If India’s repeated blockades have taught us something, it is not to rely too heavily on our southern neighbour. This, among other things, means reaching out to Beijing to build vital connectivity projects and develop new economic links.
But Nepal cannot lean too far towards China as well: We are two different societies with vastly different political cultures.
This is why we must strike a careful balance between the two neighbours—and with the new sky neighbour in the United States. But this again will be impossible if the Congress and the UML continue to wield Nepal’s foreign policy as a domestic political bludgeon. Traditionally, the Nepali communists have cottoned to China. On the other hand, the Nepali Congress has been a staunch backer of close ties with India. These party-wise leanings have done great harm to Nepal.
For this reason, the need for a consensus based foreign policy has long been felt. The country’s two biggest parties often (and naturally) found themselves in opposite benches in parliament and fought tooth and nail on foreign policy, particularly over India and China. The debates around the American MCC compact were rather acrimonious too.
Now, by sheer luck, the Congress and the UML are together in the government. This presents a rare opportunity to build broad consensus on foreign policy. Oli has gone to China and stitched together an important deal. Perhaps he can do the same with India and with Nepal’s other important international friends—again with the support of the Congress.

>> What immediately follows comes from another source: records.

-- ==== Sys2Proof/Machine/Assembler.lean ====
section
/-! DEFINITION. The notation of requests (30_encoding.md R97): from the characters of one line to the request it spells. What the
notation leaves open is log 15. The block reads no such text: the notation is the spec's way to write request words. -/

namespace Sys2Proof.Machine

/-- The ASCII codes of a string (00_scope.md R11). -/
def ascii (s : String) : Bytes := s.toList.map (fun c => BitVec.ofNat 8 c.toNat)

/-- A line of the notation: an operation with its payload, or a raw word with its payload (30_encoding.md R97). -/
inductive AsmLine where
  | op (i : Instr) (payload : Bytes)
  | raw (w : Word64) (payload : Bytes)
  deriving DecidableEq, Repr

/-- The request a line stands for: every reserved bit 0, but for a raw word, which may have any bit set (30_encoding.md R97). -/
def assemble : AsmLine → Request
  | .op i p => { word := encode i, payload := p }
  | .raw w p => { word := w, payload := p }

/-- The lexical items of a line. -/
inductive AsmItem where
  | word (s : Bytes)
  | comma
  | equals
  | bytes (b : Bytes)
  | text (t : Bytes)
  deriving DecidableEq, Repr

/-- Where the reader of items stands. -/
inductive AsmMode where
  | between
  | inWord (cur : Bytes)
  | inList (cur : Bytes)
  | inText (cur : Bytes)
  | inEscape (cur : Bytes)
  | inHex (cur : Bytes)
  | inHexLow (cur : Bytes) (hi : BitVec 4)
  deriving DecidableEq, Repr

/-- The character an escape other than `\xHH` stands for (30_encoding.md R97). -/
def escapeChar (c : Byte) : Option Byte :=
  if c = 0x74#8 then some 0x09#8        -- t
  else if c = 0x6E#8 then some 0x0A#8   -- n
  else if c = 0x76#8 then some 0x0B#8   -- v
  else if c = 0x66#8 then some 0x0C#8   -- f
  else if c = 0x72#8 then some 0x0D#8   -- r
  else if c = 0x22#8 then some 0x22#8   -- quote
  else if c = 0x5C#8 then some 0x5C#8   -- backslash
  else none

/-- Split a line into items: words, `,`, `=`, byte lists and quoted texts (30_encoding.md R97).
DESIGN CHOICE (log 15, safe): R97 separates the bytes of a list "by spaces"; the list is read with `hexBytes`, so any of R96's six
white-space codes separates, a run of them counts as one separator, and white space next to a bracket is ignored. Outside lists
and texts only the space 0x20 separates. -/
def asmItems (mode : AsmMode) : Bytes → Option (List AsmItem)
  | [] =>
    match mode with
    | .between => some []
    | .inWord cur => some [.word cur]
    | _ => none
  | c :: rest =>
    match mode with
    | .between =>
      if c = 0x20#8 then asmItems .between rest
      else if c = 0x2C#8 then (asmItems .between rest).map (AsmItem.comma :: ·)
      else if c = 0x3D#8 then (asmItems .between rest).map (AsmItem.equals :: ·)
      else if c = 0x5B#8 then asmItems (.inList []) rest
      else if c = 0x22#8 then asmItems (.inText []) rest
      else asmItems (.inWord [c]) rest
    | .inWord cur =>
      if c = 0x20#8 then (asmItems .between rest).map (AsmItem.word cur :: ·)
      else if c = 0x2C#8 then (asmItems .between rest).map (fun is => AsmItem.word cur :: AsmItem.comma :: is)
      else if c = 0x3D#8 then (asmItems .between rest).map (fun is => AsmItem.word cur :: AsmItem.equals :: is)
      else asmItems (.inWord (cur ++ [c])) rest
    | .inList cur =>
      if c = 0x5D#8 then
        match hexBytes cur with
        | none => none
        | some b => (asmItems .between rest).map (AsmItem.bytes b :: ·)
      else asmItems (.inList (cur ++ [c])) rest
    | .inText cur =>
      if c = 0x22#8 then (asmItems .between rest).map (AsmItem.text cur :: ·)
      else if c = 0x5C#8 then asmItems (.inEscape cur) rest
      else asmItems (.inText (cur ++ [c])) rest
    | .inEscape cur =>
      if c = 0x78#8 then asmItems (.inHex cur) rest
      else
        match escapeChar c with
        | none => none
        | some v => asmItems (.inText (cur ++ [v])) rest
    | .inHex cur =>
      match digVal c with
      | none => none
      | some hi => asmItems (.inHexLow cur hi) rest
    | .inHexLow cur hi =>
      match digVal c with
      | none => none
      | some lo => asmItems (.inText (cur ++ [hi ++ lo])) rest

/-- The number of a run of hex digits, most significant first. -/
def hexNumber (acc : Nat) : Bytes → Option Nat
  | [] => some acc
  | c :: rest =>
    match digVal c with
    | none => none
    | some d => hexNumber (acc * 16 + d.toNat) rest

/-- `0x` and exactly `digits` hex digits. -/
def hexLiteral (digits : Nat) : Bytes → Option Nat
  | 0x30#8 :: 0x78#8 :: ds => if ds.length = digits then hexNumber 0 ds else none
  | _ => none

/-- An operand `key=value`, its value one item. -/
abbrev AsmArg := Bytes × AsmItem

/-- The operands after a mnemonic, separated by commas. -/
def asmArgs : List AsmItem → Option (List AsmArg)
  | [] => some []
  | [.word k, .equals, v] => some [(k, v)]
  | .word k :: .equals :: v :: .comma :: .word l :: rest => (asmArgs (.word l :: rest)).map ((k, v) :: ·)
  | _ => none

/-- The operands are among `keys`, each at most once. -/
def asmKeysOk (keys : List Bytes) (args : List AsmArg) : Bool :=
  args.all (fun a => keys.contains a.1) && decide (args.map Prod.fst).Nodup

/-- The item an operand gives, none when the operand is omitted. -/
def asmFind (key : Bytes) (args : List AsmArg) : Option AsmItem :=
  (args.find? (fun a => a.1 == key)).map Prod.snd

/-- A numeric operand of `digits` hex digits; 0 when omitted (30_encoding.md R97). -/
def asmHex (w digits : Nat) (key : String) (args : List AsmArg) : Option (BitVec w) :=
  match asmFind (ascii key) args with
  | none => some 0#w
  | some (.word v) => (hexLiteral digits v).map (BitVec.ofNat w)
  | some _ => none

/-- The direction operand, one digit 0 or 1; 0 when omitted (30_encoding.md R97). -/
def asmDir (args : List AsmArg) : Option (BitVec 1) :=
  match asmFind (ascii "dir") args with
  | none => some 0#1
  | some (.word [0x30#8]) => some 0#1
  | some (.word [0x31#8]) => some 1#1
  | some _ => none

/-- The data operand of FRAME and ENCODE, a byte list; empty when omitted (30_encoding.md R97). -/
def asmData (args : List AsmArg) : Option Bytes :=
  match asmFind (ascii "data") args with
  | none => some []
  | some (.bytes b) => some b
  | some _ => none

/-- A payload written as a byte list; empty when omitted. -/
def asmByteList : List AsmItem → Option Bytes
  | [] => some []
  | [.bytes b] => some b
  | _ => none

/-- A payload written as a quoted string; empty when omitted. -/
def asmText : List AsmItem → Option Bytes
  | [] => some []
  | [.text t] => some t
  | _ => none

/-- The operands of FRAME and ENCODE: `st=`, `dir=`, `bus=`, `data=` (30_encoding.md R97). -/
def asmFrame (mk : Byte → BitVec 1 → Byte → Instr) (rest : List AsmItem) : Option AsmLine := do
  let args ← asmArgs rest
  if asmKeysOk [ascii "st", ascii "dir", ascii "bus", ascii "data"] args then
    let st ← asmHex 8 2 "st" args
    let dir ← asmDir args
    let bus ← asmHex 8 2 "bus" args
    let data ← asmData args
    some (.op (mk st dir bus) data)
  else none

/-- The one-byte operand of UNPACK (`c=`) and HEXENC_BYTE (`b=`) (30_encoding.md R97). -/
def asmOneByte (key : String) (mk : Byte → Instr) (rest : List AsmItem) : Option AsmLine := do
  let args ← asmArgs rest
  if asmKeysOk [ascii key] args then
    let v ← asmHex 8 2 key args
    some (.op (mk v) [])
  else none

/-- The line whose items are given (30_encoding.md R97). -/
def asmLine : List AsmItem → Option AsmLine
  | .word m :: rest =>
    if m = ascii "CRC16" then (asmByteList rest).map (AsmLine.op .crc16)
    else if m = ascii "CRC_STEP" then do
      let args ← asmArgs rest
      if asmKeysOk [ascii "crc", ascii "b"] args then
        let crc ← asmHex 16 4 "crc" args
        let b ← asmHex 8 2 "b" args
        some (.op (.crcStep crc b) [])
      else none
    else if m = ascii "PACK" then do
      let args ← asmArgs rest
      if asmKeysOk [ascii "dir", ascii "bus"] args then
        let dir ← asmDir args
        let bus ← asmHex 8 2 "bus" args
        some (.op (.pack dir bus) [])
      else none
    else if m = ascii "UNPACK" then asmOneByte "c" .unpack rest
    else if m = ascii "HEXENC_BYTE" then asmOneByte "b" .hexencByte rest
    else if m = ascii "HEXDEC_TOKEN" then (asmText rest).map (AsmLine.op .hexdecToken)
    else if m = ascii "HEXENC_LINE" then (asmByteList rest).map (AsmLine.op .hexencLine)
    else if m = ascii "HEXDEC_LINE" then (asmText rest).map (AsmLine.op .hexdecLine)
    else if m = ascii "FRAME" then asmFrame .frame rest
    else if m = ascii "DEFRAME" then (asmByteList rest).map (AsmLine.op .deframe)
    else if m = ascii "ENCODE" then asmFrame .encode rest
    else if m = ascii "DECODE" then (asmText rest).map (AsmLine.op .decode)
    else if m = ascii ".word64" then
      match rest with
      | .word w :: payload => do
        let v ← hexLiteral 16 w
        let p ← (asmByteList payload).orElse (fun _ => asmText payload)
        some (.raw (BitVec.ofNat 64 v) p)
      | _ => none
    else none
  | _ => none

/-- The request a line of the notation spells, none where it is no line of the notation. -/
def assembleText (line : Bytes) : Option Request :=
  ((asmItems .between line).bind asmLine).map assemble

/-! ### Written responses (30_encoding.md R97, last point) -/

/-- The result fields a written response may show. Which of them it shows is the writer's choice (log 15). -/
inductive ShownField where
  | y0
  | y1
  | yc
  | y16
  | bus7
  | diro
  | dirref
  deriving DecidableEq, Repr

/-- How a written response shows its output payload: not at all, as `out=[...]` or as `out="..."`. -/
inductive ShownOut where
  | hidden
  | bytes
  | text
  deriving DecidableEq, Repr

/-- The name of a status (30_encoding.md R88). -/
def statusName : Status → String
  | .ok => "OK"
  | .error .lengthOverflow => "LengthOverflow"
  | .error .malformedToken => "MalformedToken"
  | .error .frameTooShort => "FrameTooShort"
  | .error .badSentinel => "BadSentinel"
  | .error .lengthMismatch => "LengthMismatch"
  | .error .integrityError => "IntegrityError"
  | .error .illegalOp => "IllegalOp"

/-- One field as `name=value`: bytes and the CRC in hex, `BUS7` as a byte, the two direction bits as one digit. -/
def showField (r : Response) : ShownField → Bytes
  | .y0 => ascii "Y0=0x" ++ hexByte r.y0
  | .y1 => ascii "Y1=0x" ++ hexByte r.y1
  | .yc => ascii "YC=0x" ++ hexByte r.yc
  | .y16 => ascii "Y16=0x" ++ hexByte (r.y16.extractLsb' 8 8) ++ hexByte (r.y16.extractLsb' 0 8)
  | .bus7 => ascii "BUS7=0x" ++ hexByte (r.bus7.setWidth 8)
  | .diro => ascii "DIRO=" ++ [digit (r.diro.setWidth 4)]
  | .dirref => ascii "DIRREF=" ++ [digit (r.dirref.setWidth 4)]

/-- A character of a quoted text that a response is written with: itself when printable, but for the quote and the backslash; else
an escape. DESIGN CHOICE (log 15, safe): R97 lists `\t`, `\n`, `\v`, `\f`, `\r` and `\xHH` and does not say which one a writer
uses; every code outside 0x20 to 0x7E is written `\xHH`, those five among them. -/
def quoteChar (c : Byte) : Bytes :=
  if c = 0x22#8 ∨ c = 0x5C#8 then [0x5C#8, c]
  else if 0x20 ≤ c.toNat ∧ c.toNat ≤ 0x7E then [c]
  else ascii "\\x" ++ hexByte c

/-- A written response: `-> STATUS field=value ... out=[...]` or `out="..."` (30_encoding.md R97). The fields shown and the escapes
of a text are the model's choice where R97 leaves them open (log 15). -/
def responseText (shown : List ShownField) (out : ShownOut) (r : Response) : Bytes :=
  ascii "-> " ++ ascii (statusName r.status)
    ++ shown.flatMap (fun f => 0x20#8 :: showField r f)
    ++ match out with
       | .hidden => []
       | .bytes => ascii " out=[" ++ hexLine r.payloadOut ++ ascii "]"
       | .text => ascii " out=" ++ [0x22#8] ++ r.payloadOut.flatMap quoteChar ++ [0x22#8]

end Sys2Proof.Machine
end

In this way, this ‘coalition of convenience’ for Oli and Deuba could herald an era of a more coordinated foreign policy approach. The new China deal has already given an encouraging message that Nepali political parties are capable of acting together on vital foreign policy issues.
Some may reckon many aspects of the BRI are still vague and as such Nepal should be cautious. True. Yet the current agreement also gives Nepal enough wiggle room to back out of unwanted proposals from Beijing. The ‘aid financing modalities’ can include both soft loans and grants. Based on the deal, it would be impossible for Beijing to insist that Nepal accept high-interest Chinese loans. This possibility will be further mitigated if negotiations take place on a case-by-case basis.
Principally, Nepal cannot refuse any and all kinds of loans from China—as some in the Congress argue it should—while it eagerly laps up such loans from the rest of the world. In any case, under three percent of the foreign loans Nepal has taken comes from China—less than what Japan or India have lent it. By contrast, the World Bank and the ADB contribute over 80 percent of Nepal’s loans.
As the BRI is the centrepiece of China’s foreign engagement under President Xi Jinping, Nepal cannot reject the initiative and still maintain healthy relations with Beijing. If we can agree on the right projects, there is no harm in taking some soft loans under the BRI.
Again, going beyond the BRI, the Congress and the UML should take the lead in preparing a common white paper on foreign policy—while they are still a part of the ruling coalition. History suggests this will be difficult to do when the parties are in opposition camps.